Listed records section start

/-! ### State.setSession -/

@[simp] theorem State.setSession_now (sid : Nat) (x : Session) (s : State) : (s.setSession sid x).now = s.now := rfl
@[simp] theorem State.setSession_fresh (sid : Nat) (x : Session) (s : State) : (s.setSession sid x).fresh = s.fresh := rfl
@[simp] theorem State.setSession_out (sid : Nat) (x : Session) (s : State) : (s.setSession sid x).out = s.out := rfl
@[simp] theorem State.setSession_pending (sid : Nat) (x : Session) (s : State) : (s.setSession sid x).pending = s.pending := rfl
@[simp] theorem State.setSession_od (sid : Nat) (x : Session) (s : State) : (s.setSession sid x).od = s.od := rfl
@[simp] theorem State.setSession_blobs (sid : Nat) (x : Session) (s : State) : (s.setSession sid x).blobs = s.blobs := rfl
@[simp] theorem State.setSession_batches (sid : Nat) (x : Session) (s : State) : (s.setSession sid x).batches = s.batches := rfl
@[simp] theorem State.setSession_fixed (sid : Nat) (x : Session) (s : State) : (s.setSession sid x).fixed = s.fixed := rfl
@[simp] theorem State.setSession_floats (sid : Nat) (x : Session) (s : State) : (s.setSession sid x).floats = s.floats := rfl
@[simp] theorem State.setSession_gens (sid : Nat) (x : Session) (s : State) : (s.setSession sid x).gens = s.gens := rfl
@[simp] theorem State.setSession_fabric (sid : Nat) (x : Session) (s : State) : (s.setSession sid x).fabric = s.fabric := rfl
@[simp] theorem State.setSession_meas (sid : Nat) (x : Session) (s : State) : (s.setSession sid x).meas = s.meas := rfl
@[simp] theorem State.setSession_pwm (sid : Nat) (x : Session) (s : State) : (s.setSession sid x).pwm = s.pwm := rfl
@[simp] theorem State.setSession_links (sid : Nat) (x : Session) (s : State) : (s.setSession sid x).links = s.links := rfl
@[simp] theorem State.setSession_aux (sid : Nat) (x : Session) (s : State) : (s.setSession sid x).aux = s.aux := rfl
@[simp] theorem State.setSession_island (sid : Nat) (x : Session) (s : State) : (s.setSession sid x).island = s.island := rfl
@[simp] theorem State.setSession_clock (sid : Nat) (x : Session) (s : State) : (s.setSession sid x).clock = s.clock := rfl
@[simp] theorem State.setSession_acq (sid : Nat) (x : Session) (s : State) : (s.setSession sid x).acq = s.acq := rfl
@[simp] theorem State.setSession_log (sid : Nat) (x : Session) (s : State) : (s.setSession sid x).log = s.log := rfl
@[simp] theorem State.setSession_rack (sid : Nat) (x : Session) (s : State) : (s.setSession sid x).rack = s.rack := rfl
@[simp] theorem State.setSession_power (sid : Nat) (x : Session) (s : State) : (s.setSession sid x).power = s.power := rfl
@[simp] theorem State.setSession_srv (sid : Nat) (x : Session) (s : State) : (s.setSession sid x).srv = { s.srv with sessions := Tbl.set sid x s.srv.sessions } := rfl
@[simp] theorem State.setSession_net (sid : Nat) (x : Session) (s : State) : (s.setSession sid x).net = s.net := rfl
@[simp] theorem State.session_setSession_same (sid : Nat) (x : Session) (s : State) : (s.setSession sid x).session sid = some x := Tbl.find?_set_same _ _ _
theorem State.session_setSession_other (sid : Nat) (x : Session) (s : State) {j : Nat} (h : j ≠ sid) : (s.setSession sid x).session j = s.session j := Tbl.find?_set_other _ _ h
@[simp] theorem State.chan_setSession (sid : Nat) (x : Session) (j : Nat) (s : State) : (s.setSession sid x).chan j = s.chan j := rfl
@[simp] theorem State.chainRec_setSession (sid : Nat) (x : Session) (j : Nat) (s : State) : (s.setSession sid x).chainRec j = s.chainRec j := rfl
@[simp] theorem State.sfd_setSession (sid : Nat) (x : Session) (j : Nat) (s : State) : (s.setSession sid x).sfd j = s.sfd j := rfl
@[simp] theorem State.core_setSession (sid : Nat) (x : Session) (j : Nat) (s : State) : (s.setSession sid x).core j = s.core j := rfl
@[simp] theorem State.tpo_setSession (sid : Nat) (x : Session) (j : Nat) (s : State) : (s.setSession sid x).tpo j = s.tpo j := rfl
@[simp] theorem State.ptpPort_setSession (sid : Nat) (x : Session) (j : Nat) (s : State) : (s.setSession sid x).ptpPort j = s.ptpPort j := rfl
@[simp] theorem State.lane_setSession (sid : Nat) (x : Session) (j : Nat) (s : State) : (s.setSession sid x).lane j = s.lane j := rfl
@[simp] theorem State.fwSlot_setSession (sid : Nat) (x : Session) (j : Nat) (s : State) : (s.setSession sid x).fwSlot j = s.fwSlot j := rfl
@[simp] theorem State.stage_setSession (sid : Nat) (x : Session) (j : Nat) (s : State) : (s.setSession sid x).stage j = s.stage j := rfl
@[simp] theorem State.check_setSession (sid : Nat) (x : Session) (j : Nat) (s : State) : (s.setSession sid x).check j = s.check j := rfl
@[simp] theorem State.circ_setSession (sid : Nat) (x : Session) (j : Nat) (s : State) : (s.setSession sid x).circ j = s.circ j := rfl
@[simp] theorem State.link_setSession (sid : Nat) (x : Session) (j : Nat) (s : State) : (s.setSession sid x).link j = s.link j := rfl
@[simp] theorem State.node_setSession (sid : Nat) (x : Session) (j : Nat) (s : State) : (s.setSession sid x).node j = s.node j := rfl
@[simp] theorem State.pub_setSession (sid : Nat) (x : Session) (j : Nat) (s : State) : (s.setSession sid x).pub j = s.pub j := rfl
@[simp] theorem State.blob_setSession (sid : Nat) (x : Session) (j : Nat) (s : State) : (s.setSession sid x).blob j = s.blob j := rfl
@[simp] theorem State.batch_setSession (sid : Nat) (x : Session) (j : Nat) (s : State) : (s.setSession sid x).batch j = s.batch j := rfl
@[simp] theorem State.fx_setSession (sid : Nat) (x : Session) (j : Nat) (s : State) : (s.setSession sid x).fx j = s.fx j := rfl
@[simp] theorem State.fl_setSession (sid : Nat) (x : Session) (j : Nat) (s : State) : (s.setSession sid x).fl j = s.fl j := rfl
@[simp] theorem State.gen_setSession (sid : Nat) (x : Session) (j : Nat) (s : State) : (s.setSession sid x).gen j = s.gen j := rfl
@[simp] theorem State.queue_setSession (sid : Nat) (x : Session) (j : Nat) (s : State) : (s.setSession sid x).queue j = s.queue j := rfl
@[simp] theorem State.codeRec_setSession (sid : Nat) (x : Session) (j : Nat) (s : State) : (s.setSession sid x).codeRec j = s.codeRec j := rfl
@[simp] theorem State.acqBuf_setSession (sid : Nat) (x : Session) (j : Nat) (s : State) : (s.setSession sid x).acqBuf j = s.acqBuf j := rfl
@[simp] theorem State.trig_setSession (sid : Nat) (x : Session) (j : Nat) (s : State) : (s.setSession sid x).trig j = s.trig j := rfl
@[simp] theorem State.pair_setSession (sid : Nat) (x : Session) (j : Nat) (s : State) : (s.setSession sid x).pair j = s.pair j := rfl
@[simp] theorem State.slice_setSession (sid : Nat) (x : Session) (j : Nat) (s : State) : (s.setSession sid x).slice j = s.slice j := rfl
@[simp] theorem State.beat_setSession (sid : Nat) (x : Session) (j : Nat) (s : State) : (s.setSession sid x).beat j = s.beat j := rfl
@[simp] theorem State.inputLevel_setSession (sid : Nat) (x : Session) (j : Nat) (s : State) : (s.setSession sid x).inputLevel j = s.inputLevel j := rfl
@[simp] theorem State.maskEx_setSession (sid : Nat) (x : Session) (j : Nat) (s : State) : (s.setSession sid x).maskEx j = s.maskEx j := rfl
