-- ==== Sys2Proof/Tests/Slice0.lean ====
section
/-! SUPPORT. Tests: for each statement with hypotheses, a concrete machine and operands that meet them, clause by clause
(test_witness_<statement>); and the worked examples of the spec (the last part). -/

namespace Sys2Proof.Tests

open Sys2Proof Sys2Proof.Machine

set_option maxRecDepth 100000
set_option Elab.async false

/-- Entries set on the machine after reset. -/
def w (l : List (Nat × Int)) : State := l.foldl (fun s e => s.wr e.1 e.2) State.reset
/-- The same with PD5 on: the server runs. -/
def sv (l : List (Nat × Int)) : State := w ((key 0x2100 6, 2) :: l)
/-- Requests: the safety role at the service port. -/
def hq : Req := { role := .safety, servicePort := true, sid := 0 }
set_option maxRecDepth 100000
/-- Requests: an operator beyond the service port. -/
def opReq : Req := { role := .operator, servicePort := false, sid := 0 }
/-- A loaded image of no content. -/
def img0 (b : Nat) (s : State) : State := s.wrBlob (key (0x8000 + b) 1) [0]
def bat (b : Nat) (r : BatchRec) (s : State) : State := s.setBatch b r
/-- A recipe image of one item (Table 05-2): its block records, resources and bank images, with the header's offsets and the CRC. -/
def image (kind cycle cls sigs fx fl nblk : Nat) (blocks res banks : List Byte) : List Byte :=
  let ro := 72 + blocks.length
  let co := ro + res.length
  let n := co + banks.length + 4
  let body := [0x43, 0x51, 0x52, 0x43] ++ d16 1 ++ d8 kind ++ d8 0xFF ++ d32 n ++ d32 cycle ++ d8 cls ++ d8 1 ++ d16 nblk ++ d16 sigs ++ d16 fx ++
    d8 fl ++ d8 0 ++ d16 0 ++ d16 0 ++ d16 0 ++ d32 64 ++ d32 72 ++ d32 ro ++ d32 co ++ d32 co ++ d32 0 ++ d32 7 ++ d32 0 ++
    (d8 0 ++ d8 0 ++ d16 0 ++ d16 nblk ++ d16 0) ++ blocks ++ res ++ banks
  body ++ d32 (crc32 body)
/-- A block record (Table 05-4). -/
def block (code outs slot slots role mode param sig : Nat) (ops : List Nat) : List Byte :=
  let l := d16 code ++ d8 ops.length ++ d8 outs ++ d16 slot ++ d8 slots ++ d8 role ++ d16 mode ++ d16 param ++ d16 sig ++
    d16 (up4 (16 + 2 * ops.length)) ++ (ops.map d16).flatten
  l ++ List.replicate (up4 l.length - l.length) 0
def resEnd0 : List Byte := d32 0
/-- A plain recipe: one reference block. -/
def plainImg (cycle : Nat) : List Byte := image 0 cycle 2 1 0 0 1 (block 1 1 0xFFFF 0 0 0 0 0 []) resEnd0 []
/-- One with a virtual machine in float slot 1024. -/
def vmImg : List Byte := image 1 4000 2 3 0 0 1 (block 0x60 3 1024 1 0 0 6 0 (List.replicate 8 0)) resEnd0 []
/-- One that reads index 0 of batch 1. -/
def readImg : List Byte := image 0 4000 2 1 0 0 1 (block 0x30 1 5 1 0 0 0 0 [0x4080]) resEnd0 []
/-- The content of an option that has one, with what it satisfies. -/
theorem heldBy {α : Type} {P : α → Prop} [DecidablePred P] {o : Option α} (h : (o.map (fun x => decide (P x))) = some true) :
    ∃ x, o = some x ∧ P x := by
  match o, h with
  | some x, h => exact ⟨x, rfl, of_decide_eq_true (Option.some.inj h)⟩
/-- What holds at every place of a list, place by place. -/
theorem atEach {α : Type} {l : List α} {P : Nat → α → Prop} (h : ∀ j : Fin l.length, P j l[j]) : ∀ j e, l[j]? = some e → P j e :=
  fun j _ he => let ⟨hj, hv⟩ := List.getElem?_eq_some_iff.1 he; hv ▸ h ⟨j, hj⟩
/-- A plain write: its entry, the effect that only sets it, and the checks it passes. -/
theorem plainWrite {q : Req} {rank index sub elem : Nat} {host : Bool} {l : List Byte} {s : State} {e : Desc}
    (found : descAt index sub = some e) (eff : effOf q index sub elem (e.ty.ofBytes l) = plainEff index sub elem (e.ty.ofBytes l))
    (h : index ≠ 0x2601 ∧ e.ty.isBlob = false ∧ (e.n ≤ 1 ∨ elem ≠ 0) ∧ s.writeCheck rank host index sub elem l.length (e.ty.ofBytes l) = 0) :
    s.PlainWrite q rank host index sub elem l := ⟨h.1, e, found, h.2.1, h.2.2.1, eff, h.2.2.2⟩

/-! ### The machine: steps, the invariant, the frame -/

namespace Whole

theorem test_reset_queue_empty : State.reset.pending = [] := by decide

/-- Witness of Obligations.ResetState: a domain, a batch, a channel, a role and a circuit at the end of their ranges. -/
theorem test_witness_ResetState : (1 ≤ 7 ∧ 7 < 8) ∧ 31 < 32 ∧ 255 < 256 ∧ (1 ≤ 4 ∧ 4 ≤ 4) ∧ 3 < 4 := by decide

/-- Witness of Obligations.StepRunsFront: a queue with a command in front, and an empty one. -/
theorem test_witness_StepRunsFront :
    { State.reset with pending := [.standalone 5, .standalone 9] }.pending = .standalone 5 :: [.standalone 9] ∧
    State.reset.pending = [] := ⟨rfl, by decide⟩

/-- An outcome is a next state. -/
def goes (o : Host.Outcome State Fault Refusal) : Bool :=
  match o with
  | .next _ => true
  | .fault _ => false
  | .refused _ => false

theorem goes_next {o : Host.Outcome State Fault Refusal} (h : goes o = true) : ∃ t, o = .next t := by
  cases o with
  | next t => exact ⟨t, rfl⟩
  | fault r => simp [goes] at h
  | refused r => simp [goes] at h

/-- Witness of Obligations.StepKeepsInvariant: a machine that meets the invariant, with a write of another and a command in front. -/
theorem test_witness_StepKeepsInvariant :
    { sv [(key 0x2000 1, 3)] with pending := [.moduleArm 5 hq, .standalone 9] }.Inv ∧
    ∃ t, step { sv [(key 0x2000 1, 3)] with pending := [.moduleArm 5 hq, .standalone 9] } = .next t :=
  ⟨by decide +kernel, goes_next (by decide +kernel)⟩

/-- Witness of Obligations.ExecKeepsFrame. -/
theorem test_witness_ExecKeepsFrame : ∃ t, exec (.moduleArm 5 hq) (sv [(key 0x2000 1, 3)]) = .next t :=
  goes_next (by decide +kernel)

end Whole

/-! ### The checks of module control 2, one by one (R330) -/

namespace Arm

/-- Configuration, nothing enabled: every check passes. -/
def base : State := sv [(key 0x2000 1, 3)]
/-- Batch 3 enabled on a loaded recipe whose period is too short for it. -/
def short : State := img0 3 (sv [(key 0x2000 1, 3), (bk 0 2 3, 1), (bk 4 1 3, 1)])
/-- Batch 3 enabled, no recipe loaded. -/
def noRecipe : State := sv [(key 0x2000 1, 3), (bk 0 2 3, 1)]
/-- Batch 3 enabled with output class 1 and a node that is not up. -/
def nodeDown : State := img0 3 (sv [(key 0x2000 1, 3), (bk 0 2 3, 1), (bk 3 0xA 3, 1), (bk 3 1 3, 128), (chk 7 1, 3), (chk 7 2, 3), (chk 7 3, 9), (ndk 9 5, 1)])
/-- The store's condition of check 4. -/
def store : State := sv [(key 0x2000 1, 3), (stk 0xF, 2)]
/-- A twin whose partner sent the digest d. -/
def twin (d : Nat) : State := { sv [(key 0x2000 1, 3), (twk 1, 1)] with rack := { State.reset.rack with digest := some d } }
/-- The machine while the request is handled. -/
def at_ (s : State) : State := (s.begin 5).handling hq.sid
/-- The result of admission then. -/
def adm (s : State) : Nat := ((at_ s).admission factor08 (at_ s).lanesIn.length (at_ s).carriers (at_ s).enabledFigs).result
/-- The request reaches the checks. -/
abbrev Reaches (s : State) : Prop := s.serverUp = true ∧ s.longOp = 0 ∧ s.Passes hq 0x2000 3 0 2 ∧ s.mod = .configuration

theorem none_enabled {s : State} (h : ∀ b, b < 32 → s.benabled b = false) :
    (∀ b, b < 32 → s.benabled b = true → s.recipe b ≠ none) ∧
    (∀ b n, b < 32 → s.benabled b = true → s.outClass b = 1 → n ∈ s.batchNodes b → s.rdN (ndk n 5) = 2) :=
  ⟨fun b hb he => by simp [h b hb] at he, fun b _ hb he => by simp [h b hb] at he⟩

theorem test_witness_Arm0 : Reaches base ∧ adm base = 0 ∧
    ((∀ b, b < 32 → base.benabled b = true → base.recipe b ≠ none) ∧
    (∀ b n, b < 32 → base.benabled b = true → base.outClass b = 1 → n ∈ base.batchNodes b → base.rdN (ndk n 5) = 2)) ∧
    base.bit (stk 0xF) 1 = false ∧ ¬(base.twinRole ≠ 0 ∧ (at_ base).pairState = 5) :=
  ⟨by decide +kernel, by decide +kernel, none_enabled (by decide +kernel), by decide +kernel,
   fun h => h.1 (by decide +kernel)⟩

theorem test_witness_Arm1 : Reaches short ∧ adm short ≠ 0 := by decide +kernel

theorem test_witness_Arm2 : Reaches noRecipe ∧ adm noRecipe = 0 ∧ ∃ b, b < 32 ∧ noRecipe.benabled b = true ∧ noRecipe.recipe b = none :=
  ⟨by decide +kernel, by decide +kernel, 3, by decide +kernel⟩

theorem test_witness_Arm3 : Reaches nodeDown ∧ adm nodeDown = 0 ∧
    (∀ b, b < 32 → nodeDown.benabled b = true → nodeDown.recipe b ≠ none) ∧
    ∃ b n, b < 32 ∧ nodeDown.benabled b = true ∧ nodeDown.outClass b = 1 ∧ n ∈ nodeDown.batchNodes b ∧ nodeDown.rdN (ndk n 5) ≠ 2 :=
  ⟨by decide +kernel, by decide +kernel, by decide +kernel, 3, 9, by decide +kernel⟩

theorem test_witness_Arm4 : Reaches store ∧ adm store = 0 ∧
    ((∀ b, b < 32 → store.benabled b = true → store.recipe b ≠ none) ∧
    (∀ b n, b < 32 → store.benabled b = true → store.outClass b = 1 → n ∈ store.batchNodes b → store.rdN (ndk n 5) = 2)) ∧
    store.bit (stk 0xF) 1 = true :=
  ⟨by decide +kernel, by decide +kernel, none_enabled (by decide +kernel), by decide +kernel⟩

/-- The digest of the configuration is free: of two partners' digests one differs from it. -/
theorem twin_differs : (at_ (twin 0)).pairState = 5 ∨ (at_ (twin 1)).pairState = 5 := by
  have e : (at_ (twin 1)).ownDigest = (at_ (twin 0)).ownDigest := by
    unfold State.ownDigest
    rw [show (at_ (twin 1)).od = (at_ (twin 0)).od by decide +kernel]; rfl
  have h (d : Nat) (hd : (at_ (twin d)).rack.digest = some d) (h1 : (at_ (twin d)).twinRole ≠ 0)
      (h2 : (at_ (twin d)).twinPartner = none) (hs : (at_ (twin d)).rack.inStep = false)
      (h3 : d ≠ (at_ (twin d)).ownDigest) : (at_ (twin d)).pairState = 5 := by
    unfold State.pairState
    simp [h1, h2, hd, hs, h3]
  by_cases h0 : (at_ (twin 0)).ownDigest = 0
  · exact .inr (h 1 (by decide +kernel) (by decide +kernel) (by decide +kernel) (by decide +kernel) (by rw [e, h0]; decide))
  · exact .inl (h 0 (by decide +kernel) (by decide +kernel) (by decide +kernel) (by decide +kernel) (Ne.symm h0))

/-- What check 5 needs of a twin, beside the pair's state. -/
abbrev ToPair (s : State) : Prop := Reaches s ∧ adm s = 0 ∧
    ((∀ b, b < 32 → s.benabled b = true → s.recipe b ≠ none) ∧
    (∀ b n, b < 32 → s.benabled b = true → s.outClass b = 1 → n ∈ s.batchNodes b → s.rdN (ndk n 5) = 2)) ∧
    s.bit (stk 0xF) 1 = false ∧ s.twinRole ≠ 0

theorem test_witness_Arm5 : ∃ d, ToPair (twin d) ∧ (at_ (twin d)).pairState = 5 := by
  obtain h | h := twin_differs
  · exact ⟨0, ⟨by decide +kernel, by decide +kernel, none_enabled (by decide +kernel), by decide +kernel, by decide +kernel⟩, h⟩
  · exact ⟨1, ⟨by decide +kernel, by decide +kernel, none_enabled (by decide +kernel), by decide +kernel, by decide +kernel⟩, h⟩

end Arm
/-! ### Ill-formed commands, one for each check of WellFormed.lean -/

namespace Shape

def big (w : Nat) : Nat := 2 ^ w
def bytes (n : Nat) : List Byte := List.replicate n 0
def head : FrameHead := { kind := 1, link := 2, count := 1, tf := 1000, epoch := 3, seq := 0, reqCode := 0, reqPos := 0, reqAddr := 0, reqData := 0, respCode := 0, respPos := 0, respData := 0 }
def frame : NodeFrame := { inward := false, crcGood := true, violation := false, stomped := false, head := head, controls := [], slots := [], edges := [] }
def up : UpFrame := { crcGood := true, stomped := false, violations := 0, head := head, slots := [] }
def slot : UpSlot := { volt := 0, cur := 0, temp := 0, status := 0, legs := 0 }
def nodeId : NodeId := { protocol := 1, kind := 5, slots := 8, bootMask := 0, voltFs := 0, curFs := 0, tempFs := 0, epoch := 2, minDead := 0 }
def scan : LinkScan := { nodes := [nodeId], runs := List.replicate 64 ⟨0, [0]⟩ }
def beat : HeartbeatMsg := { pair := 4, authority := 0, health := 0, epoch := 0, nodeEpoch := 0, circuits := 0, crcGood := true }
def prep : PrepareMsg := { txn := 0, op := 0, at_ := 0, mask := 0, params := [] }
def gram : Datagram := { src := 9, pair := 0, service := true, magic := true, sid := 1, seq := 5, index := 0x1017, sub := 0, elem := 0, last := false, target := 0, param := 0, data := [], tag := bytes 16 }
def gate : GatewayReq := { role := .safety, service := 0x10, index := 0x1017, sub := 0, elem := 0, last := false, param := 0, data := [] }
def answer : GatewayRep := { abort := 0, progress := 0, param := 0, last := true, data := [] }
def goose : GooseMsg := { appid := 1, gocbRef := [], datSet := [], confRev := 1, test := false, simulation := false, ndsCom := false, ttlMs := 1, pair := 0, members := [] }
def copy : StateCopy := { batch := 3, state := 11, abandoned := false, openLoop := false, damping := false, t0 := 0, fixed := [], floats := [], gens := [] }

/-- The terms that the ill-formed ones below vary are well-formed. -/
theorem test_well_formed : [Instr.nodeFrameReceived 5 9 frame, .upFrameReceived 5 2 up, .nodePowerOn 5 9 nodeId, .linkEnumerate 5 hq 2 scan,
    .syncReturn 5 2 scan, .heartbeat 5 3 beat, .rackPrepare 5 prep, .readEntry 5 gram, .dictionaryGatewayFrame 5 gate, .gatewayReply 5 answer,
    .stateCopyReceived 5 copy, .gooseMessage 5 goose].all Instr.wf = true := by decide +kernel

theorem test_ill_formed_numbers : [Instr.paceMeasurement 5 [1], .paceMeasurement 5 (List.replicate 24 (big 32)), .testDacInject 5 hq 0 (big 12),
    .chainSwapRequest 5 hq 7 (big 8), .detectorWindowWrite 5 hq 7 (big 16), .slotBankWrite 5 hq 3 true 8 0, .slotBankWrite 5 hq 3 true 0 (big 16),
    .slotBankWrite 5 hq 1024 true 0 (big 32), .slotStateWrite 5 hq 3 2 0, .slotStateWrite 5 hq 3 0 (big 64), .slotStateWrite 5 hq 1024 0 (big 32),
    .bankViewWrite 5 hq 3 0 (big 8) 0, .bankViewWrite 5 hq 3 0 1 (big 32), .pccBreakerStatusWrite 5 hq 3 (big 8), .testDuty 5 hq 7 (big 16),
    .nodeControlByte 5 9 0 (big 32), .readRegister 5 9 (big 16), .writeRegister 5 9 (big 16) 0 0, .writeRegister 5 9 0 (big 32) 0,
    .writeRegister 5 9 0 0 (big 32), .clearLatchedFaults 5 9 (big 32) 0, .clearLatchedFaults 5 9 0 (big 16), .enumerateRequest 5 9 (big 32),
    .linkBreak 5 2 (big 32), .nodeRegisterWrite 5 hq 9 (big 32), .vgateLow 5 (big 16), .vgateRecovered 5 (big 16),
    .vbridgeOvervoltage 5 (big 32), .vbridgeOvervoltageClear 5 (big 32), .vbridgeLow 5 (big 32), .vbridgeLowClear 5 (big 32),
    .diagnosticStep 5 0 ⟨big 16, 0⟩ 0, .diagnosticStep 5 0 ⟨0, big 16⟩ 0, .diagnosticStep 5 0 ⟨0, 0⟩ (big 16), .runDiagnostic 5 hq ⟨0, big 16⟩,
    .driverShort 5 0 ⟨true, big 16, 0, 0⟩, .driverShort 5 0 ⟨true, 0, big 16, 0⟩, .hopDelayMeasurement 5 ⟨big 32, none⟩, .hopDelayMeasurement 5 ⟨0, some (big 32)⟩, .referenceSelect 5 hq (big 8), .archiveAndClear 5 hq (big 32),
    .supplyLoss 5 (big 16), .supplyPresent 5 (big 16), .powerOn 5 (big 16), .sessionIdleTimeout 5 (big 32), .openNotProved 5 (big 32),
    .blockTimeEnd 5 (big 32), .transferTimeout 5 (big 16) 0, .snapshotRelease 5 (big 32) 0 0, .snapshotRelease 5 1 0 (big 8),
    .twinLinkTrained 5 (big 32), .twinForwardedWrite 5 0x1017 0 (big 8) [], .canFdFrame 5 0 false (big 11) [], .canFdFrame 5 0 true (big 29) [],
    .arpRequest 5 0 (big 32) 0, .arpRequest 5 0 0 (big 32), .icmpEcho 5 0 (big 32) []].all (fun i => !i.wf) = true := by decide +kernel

Listed records section end

- _Task to carry out_
Give back exactly the lines above, from the line containing "base.bit (stk 0xF)" through the line containing "simp [h1, h2, hd, hs, h3]", with both end lines and nothing more.

- _Written answer_
    base.bit (stk 0xF) 1 = false ∧ ¬(base.twinRole ≠ 0 ∧ (at_ base).pairState = 5) :=
  ⟨by decide +kernel, by decide +kernel, none_enabled (by decide +kernel), by decide +kernel,
   fun h => h.1 (by decide +kernel)⟩

theorem test_witness_Arm1 : Reaches short ∧ adm short ≠ 0 := by decide +kernel

theorem test_witness_Arm2 : Reaches noRecipe ∧ adm noRecipe = 0 ∧ ∃ b, b < 32 ∧ noRecipe.benabled b = true ∧ noRecipe.recipe b = none :=
  ⟨by decide +kernel, by decide +kernel, 3, by decide +kernel⟩

theorem test_witness_Arm3 : Reaches nodeDown ∧ adm nodeDown = 0 ∧
    (∀ b, b < 32 → nodeDown.benabled b = true → nodeDown.recipe b ≠ none) ∧
    ∃ b n, b < 32 ∧ nodeDown.benabled b = true ∧ nodeDown.outClass b = 1 ∧ n ∈ nodeDown.batchNodes b ∧ nodeDown.rdN (ndk n 5) ≠ 2 :=
  ⟨by decide +kernel, by decide +kernel, by decide +kernel, 3, 9, by decide +kernel⟩

theorem test_witness_Arm4 : Reaches store ∧ adm store = 0 ∧
    ((∀ b, b < 32 → store.benabled b = true → store.recipe b ≠ none) ∧
    (∀ b n, b < 32 → store.benabled b = true → store.outClass b = 1 → n ∈ store.batchNodes b → store.rdN (ndk n 5) = 2)) ∧
    store.bit (stk 0xF) 1 = true :=
  ⟨by decide +kernel, by decide +kernel, none_enabled (by decide +kernel), by decide +kernel⟩

/-- The digest of the configuration is free: of two partners' digests one differs from it. -/
theorem twin_differs : (at_ (twin 0)).pairState = 5 ∨ (at_ (twin 1)).pairState = 5 := by
  have e : (at_ (twin 1)).ownDigest = (at_ (twin 0)).ownDigest := by
    unfold State.ownDigest
    rw [show (at_ (twin 1)).od = (at_ (twin 0)).od by decide +kernel]; rfl
  have h (d : Nat) (hd : (at_ (twin d)).rack.digest = some d) (h1 : (at_ (twin d)).twinRole ≠ 0)
      (h2 : (at_ (twin d)).twinPartner = none) (hs : (at_ (twin d)).rack.inStep = false)
      (h3 : d ≠ (at_ (twin d)).ownDigest) : (at_ (twin d)).pairState = 5 := by
    unfold State.pairState
    simp [h1, h2, hd, hs, h3]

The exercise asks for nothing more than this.